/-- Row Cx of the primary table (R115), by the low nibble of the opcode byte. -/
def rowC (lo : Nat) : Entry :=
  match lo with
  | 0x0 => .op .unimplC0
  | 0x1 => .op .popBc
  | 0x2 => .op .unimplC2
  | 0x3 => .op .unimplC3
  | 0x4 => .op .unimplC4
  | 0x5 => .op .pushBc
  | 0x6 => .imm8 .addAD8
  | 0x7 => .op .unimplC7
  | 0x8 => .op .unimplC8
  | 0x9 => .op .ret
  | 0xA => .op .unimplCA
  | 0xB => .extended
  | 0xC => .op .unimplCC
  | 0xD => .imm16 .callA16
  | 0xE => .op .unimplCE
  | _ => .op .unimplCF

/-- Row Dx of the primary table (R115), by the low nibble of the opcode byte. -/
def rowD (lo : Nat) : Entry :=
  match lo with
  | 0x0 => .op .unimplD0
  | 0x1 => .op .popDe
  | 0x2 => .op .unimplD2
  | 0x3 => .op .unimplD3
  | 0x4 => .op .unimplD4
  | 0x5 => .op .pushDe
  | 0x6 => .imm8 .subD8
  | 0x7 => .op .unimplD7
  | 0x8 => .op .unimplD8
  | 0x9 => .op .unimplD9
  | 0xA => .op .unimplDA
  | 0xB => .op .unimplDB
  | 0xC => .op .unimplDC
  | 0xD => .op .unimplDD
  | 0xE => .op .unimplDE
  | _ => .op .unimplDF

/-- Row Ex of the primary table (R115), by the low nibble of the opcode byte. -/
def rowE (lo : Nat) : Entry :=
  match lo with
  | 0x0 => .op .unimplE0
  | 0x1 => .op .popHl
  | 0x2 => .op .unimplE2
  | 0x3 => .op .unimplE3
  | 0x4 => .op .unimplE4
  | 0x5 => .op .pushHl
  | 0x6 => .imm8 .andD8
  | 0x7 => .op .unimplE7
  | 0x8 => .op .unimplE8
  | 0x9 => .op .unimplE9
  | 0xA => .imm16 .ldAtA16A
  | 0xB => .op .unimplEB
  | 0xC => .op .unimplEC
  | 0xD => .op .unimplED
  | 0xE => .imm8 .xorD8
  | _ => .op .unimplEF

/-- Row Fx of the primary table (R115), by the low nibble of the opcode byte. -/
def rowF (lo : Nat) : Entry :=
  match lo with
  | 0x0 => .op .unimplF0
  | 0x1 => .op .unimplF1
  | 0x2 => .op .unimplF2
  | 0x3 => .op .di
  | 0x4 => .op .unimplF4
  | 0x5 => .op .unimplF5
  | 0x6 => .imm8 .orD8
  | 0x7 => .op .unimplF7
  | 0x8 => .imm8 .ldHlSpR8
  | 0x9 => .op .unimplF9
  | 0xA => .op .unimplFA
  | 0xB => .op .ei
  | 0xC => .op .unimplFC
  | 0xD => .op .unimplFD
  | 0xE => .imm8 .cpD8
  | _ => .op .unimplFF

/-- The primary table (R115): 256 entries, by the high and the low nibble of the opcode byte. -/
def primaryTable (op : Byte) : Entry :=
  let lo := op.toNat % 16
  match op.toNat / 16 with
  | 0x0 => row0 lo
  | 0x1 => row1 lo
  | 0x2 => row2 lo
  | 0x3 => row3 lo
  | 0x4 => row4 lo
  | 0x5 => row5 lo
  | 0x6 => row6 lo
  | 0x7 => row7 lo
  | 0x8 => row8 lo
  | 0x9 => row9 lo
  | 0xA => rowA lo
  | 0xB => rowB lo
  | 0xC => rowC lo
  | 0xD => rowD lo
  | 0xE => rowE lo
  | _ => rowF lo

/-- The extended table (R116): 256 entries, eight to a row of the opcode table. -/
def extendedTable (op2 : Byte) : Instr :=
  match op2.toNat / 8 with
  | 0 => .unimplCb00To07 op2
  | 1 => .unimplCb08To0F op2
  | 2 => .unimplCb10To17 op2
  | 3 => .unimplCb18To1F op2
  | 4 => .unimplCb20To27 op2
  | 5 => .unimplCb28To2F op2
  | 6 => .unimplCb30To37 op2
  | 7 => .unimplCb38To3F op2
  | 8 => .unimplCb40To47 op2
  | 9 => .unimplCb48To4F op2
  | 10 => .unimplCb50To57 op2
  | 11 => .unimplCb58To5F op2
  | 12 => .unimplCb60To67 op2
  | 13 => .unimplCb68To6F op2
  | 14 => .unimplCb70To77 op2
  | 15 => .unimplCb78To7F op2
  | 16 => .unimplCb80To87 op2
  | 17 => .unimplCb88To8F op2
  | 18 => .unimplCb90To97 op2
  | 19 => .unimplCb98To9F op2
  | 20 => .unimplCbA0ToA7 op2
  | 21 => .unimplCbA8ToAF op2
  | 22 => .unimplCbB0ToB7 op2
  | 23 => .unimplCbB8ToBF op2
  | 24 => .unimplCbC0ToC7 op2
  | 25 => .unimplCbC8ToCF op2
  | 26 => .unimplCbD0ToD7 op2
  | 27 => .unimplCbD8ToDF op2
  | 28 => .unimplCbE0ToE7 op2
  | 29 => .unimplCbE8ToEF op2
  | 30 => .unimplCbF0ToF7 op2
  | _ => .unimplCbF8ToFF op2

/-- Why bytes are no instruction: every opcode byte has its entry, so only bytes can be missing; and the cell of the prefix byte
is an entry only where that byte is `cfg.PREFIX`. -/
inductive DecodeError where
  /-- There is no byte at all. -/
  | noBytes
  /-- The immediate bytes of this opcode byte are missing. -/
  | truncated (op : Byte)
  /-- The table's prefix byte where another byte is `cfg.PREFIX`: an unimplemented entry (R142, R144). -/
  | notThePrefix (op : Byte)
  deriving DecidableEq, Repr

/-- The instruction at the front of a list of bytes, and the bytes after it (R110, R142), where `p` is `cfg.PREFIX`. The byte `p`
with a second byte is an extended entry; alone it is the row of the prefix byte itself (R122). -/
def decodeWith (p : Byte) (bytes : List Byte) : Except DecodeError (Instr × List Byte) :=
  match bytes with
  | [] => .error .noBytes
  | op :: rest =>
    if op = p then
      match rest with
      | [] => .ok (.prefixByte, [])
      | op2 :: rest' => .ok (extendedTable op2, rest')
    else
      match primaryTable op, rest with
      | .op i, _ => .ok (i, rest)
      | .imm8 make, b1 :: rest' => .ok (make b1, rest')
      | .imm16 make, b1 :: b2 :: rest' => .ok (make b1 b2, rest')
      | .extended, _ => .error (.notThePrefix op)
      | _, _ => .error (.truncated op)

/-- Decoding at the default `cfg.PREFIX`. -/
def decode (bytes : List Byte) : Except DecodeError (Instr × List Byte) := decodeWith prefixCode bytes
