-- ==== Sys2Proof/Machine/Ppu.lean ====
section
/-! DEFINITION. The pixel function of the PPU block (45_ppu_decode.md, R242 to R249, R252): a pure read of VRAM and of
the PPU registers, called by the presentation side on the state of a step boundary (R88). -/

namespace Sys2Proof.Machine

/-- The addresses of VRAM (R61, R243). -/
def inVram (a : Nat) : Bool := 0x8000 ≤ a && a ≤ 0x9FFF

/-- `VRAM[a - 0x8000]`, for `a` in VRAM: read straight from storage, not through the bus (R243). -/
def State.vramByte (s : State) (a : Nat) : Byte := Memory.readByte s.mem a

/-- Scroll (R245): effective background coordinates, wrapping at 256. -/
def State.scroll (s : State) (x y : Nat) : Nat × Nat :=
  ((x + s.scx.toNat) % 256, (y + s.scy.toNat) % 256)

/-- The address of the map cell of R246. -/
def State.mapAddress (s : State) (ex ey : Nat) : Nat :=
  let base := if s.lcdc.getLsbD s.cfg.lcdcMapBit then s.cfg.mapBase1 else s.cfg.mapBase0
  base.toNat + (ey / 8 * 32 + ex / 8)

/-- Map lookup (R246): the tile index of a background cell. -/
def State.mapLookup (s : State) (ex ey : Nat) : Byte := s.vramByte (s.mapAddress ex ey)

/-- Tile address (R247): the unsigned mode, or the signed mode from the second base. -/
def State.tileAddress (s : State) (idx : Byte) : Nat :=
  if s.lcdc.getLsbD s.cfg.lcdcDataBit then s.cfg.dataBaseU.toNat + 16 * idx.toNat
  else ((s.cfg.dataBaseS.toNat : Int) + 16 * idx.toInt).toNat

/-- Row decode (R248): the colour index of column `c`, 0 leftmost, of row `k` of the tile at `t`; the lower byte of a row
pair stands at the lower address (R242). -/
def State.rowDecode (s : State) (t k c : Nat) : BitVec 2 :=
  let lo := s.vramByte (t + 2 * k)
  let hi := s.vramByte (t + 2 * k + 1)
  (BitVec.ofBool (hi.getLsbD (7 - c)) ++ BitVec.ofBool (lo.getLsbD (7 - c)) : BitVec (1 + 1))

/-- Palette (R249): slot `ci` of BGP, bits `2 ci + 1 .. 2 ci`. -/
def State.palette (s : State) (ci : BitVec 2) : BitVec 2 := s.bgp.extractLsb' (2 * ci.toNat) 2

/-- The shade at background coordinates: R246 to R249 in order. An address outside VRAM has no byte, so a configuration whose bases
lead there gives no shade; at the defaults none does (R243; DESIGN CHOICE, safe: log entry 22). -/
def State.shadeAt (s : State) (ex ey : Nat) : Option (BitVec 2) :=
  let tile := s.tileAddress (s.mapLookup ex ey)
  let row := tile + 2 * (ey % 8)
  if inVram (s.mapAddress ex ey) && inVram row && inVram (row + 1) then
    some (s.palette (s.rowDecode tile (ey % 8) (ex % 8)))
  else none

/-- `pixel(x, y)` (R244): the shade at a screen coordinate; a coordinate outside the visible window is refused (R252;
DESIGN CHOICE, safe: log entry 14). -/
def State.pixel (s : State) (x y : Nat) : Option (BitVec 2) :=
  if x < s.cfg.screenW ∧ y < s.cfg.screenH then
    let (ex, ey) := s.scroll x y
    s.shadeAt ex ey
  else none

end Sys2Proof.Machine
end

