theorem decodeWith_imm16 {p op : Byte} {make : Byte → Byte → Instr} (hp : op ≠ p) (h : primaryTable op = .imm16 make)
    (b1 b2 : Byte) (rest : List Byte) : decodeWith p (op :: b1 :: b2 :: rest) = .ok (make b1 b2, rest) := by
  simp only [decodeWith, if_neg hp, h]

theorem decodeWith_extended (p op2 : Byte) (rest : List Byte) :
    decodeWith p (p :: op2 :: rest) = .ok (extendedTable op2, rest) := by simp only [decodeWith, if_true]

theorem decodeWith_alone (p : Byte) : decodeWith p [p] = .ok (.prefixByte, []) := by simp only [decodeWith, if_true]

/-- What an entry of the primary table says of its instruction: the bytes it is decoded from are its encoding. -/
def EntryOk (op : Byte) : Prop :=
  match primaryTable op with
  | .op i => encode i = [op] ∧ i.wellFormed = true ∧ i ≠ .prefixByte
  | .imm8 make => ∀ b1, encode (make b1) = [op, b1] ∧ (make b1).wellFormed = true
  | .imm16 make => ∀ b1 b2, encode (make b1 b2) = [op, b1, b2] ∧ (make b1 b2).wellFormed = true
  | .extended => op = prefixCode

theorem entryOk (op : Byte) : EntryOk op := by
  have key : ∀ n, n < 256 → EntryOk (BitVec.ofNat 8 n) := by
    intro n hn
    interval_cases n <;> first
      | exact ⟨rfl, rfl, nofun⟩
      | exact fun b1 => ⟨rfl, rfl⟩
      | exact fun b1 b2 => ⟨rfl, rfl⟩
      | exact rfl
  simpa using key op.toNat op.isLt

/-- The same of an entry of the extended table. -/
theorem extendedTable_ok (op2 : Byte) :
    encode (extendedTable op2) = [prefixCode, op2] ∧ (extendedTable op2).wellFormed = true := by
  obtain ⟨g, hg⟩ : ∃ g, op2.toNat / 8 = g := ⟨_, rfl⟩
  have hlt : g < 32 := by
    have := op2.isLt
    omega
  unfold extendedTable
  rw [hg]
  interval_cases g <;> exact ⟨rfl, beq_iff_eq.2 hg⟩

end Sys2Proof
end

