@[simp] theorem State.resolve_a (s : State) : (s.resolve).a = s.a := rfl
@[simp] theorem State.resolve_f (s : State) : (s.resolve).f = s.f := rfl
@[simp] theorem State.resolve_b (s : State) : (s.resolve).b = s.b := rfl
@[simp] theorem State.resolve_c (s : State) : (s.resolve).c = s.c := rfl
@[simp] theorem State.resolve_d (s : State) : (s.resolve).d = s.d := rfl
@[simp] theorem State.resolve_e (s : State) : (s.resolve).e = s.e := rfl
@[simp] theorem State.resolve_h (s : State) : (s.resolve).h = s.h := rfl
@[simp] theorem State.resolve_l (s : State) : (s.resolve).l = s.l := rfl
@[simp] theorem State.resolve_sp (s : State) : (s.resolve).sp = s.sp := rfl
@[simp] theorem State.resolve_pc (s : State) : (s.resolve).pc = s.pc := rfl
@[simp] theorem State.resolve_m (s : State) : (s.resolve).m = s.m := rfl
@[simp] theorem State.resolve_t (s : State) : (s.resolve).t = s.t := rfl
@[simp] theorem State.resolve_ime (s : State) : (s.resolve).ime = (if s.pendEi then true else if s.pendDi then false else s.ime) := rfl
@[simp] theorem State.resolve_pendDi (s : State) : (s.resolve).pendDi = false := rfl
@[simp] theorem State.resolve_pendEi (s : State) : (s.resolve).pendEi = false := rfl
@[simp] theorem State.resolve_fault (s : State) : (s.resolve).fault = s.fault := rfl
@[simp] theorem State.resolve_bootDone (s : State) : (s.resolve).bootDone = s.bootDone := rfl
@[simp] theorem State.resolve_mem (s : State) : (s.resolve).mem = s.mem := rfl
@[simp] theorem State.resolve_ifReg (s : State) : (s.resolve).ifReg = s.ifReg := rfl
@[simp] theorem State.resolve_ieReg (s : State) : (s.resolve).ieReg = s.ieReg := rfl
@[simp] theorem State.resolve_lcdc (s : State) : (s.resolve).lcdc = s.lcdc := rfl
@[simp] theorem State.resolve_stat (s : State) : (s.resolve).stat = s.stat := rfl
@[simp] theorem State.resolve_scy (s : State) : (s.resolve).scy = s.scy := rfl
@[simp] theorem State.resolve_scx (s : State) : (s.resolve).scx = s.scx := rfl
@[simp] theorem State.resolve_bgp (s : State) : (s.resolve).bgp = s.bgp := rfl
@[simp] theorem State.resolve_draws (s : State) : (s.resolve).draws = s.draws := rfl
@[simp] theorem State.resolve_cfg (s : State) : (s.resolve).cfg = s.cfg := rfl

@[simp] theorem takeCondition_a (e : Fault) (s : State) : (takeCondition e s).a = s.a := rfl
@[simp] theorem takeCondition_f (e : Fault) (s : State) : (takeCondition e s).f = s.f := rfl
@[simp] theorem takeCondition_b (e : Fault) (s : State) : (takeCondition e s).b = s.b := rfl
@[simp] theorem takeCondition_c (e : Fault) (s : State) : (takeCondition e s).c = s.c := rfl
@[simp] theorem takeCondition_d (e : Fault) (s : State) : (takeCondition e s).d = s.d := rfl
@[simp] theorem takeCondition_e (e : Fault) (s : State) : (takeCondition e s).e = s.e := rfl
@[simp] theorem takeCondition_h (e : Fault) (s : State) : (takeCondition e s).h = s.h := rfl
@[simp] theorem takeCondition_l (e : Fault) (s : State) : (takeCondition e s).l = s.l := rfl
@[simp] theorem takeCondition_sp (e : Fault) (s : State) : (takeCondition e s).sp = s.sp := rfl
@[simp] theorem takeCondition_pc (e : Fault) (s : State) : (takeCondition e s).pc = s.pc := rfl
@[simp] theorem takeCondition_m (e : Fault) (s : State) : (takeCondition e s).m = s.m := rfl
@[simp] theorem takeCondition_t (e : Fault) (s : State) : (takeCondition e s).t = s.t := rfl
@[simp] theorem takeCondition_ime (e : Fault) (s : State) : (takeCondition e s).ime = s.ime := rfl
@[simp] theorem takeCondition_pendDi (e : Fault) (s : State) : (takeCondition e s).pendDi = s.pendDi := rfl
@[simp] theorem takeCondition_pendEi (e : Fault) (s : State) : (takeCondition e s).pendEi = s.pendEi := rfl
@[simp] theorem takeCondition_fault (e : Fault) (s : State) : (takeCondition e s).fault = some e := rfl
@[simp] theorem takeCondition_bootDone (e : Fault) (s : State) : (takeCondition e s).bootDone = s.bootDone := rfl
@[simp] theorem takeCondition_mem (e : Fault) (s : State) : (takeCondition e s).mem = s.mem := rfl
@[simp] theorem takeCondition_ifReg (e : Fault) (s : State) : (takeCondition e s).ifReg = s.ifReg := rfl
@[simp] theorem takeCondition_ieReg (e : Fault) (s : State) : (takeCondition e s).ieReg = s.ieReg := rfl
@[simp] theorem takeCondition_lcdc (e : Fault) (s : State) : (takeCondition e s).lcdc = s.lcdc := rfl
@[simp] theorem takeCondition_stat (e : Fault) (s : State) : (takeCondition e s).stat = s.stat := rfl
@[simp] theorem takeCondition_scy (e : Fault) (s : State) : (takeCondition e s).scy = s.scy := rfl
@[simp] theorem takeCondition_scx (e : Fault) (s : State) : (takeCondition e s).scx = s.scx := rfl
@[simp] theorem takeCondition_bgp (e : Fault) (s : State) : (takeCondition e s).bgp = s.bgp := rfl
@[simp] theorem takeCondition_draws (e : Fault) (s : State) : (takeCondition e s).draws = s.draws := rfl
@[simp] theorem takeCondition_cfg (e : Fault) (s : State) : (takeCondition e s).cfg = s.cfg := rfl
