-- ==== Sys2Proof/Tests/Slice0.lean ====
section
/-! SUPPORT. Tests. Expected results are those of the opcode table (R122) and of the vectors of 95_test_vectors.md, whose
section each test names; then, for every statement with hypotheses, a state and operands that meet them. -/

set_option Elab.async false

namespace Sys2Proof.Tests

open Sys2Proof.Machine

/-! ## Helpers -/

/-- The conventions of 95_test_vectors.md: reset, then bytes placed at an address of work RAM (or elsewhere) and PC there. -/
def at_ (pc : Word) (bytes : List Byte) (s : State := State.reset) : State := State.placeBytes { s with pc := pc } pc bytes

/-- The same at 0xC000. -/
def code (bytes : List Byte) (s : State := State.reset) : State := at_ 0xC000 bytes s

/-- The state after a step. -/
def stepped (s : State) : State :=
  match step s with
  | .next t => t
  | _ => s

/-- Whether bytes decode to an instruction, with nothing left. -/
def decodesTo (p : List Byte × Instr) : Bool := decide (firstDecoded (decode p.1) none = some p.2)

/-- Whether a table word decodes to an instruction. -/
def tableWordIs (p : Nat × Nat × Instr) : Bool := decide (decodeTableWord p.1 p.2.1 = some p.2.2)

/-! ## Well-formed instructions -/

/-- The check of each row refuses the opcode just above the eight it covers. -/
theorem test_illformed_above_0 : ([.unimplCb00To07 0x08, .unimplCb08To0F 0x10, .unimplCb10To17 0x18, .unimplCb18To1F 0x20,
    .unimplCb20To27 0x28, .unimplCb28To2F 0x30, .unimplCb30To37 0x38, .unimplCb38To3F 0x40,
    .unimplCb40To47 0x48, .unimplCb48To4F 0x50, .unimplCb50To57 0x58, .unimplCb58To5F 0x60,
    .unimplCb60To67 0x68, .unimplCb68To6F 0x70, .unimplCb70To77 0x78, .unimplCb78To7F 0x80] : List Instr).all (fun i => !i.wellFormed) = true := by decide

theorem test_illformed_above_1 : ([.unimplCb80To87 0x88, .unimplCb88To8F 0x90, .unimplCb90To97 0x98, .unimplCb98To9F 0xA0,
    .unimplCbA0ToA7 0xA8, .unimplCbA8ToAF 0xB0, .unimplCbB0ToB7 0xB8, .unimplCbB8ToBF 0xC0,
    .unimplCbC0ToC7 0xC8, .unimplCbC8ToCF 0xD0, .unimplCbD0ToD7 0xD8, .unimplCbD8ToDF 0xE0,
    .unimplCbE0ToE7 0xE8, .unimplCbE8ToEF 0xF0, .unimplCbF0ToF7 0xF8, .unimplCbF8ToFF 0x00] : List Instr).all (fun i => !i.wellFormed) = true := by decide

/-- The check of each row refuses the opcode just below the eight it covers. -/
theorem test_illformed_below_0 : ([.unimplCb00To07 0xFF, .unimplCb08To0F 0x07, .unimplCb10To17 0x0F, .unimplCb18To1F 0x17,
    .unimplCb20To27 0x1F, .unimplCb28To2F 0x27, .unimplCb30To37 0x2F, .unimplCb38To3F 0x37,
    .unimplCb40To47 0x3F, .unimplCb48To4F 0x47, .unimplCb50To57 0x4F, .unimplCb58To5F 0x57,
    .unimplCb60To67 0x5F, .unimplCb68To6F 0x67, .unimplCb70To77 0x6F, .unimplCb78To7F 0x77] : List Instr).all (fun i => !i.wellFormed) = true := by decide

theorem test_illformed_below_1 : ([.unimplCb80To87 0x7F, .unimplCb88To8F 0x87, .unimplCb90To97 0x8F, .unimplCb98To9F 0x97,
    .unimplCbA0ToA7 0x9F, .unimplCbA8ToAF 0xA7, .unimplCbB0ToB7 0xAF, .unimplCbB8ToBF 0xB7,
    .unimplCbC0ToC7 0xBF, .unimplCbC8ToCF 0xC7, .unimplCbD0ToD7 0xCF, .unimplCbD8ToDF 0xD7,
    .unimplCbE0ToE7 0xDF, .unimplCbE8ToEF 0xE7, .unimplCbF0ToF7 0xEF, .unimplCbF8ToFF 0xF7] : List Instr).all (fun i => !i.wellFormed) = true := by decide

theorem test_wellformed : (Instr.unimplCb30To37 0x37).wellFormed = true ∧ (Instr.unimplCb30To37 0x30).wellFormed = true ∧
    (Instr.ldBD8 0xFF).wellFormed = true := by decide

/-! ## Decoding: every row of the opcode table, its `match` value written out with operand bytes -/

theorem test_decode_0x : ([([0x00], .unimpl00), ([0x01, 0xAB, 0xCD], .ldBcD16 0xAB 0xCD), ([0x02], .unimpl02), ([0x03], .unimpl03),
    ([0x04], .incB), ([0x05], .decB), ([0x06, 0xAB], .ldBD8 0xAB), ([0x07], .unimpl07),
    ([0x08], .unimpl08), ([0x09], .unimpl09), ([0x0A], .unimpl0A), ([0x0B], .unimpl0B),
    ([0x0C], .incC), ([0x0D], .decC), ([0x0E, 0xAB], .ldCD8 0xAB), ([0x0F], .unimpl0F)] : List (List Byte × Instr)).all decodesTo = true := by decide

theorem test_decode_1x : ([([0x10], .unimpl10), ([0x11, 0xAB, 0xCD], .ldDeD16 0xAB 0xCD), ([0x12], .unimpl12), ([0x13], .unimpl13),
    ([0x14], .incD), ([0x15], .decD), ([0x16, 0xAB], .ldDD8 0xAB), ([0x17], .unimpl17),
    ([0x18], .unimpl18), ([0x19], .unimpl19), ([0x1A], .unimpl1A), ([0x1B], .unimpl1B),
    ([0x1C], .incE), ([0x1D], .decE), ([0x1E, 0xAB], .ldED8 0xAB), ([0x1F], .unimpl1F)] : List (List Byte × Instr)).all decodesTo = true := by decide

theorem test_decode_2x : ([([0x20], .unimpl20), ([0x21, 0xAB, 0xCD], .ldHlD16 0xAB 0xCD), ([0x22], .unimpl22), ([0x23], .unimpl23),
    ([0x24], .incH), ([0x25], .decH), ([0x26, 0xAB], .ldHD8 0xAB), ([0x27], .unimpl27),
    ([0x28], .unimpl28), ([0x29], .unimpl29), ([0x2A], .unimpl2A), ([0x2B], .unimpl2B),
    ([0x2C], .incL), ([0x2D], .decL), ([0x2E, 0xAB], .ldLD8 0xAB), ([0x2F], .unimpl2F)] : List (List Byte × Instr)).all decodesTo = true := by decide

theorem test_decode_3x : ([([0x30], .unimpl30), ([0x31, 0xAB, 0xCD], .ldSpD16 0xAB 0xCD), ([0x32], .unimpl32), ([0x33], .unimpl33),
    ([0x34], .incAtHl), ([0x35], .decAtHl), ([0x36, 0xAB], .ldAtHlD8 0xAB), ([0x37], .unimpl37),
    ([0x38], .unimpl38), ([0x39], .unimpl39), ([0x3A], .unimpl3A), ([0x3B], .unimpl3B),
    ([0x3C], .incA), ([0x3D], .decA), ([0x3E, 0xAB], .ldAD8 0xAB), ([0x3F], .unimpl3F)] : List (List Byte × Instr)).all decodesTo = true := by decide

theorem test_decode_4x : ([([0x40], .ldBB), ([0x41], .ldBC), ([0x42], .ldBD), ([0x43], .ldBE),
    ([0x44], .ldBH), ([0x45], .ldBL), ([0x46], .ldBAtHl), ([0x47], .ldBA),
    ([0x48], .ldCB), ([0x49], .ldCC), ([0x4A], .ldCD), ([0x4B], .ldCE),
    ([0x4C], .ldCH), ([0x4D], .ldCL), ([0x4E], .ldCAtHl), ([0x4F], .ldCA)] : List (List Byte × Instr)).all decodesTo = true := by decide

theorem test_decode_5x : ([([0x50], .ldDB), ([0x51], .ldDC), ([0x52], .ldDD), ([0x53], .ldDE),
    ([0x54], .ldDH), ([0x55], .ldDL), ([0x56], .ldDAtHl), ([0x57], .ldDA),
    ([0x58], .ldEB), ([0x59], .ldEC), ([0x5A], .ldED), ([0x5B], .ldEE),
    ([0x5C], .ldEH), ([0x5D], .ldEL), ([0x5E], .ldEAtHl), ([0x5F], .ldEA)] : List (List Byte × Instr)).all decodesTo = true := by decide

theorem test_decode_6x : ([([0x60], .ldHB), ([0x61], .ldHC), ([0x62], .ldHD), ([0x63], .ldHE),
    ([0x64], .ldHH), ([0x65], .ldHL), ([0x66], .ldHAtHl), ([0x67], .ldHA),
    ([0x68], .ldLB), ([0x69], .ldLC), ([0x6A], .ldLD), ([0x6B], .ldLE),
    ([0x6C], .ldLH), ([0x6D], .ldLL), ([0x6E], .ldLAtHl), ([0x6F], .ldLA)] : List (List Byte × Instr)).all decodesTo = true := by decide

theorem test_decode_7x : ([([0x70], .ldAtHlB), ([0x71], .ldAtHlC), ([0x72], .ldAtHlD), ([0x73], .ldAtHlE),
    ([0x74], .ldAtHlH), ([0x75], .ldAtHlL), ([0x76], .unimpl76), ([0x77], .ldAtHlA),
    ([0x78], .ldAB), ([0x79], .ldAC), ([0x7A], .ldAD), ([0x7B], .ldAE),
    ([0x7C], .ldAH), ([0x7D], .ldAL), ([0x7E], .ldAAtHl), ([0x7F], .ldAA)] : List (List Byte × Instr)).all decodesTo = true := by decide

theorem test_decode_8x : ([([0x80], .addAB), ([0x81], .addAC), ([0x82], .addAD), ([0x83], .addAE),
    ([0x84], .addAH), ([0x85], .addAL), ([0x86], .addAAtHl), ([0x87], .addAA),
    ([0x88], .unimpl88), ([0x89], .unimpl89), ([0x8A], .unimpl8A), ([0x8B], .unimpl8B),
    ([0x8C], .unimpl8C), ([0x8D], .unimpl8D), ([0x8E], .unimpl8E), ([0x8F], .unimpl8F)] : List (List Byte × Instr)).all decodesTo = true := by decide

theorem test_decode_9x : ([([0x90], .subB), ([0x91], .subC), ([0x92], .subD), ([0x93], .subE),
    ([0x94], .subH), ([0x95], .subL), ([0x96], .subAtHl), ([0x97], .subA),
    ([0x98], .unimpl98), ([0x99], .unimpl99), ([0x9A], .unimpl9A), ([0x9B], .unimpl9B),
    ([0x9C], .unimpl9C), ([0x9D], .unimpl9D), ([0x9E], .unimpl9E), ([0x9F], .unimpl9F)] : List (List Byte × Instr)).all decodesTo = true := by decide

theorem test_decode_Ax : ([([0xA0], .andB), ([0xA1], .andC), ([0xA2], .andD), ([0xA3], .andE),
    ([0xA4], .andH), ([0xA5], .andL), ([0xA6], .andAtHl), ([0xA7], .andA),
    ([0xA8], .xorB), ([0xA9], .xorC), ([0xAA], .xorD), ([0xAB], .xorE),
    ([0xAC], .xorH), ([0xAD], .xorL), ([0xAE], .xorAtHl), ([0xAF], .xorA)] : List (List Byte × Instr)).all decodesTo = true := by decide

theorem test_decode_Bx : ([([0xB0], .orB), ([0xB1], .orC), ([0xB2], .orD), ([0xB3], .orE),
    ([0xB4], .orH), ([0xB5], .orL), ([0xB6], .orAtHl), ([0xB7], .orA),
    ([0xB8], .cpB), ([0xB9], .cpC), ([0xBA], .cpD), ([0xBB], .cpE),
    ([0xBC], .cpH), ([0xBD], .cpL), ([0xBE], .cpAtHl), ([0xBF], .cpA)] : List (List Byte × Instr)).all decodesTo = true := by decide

#### Assignment
Using the entries above, return exactly the lines from the line with "(s.resolve).c = s.c := rfl" to the line with "(s.resolve).h = s.h := rfl", counting both of those lines.

#### Expected output
@[simp] theorem State.resolve_c (s : State) : (s.resolve).c = s.c := rfl
@[simp] theorem State.resolve_d (s : State) : (s.resolve).d = s.d := rfl
@[simp] theorem State.resolve_e (s : State) : (s.resolve).e = s.e := rfl
@[simp] theorem State.resolve_h (s : State) : (s.resolve).h = s.h := rfl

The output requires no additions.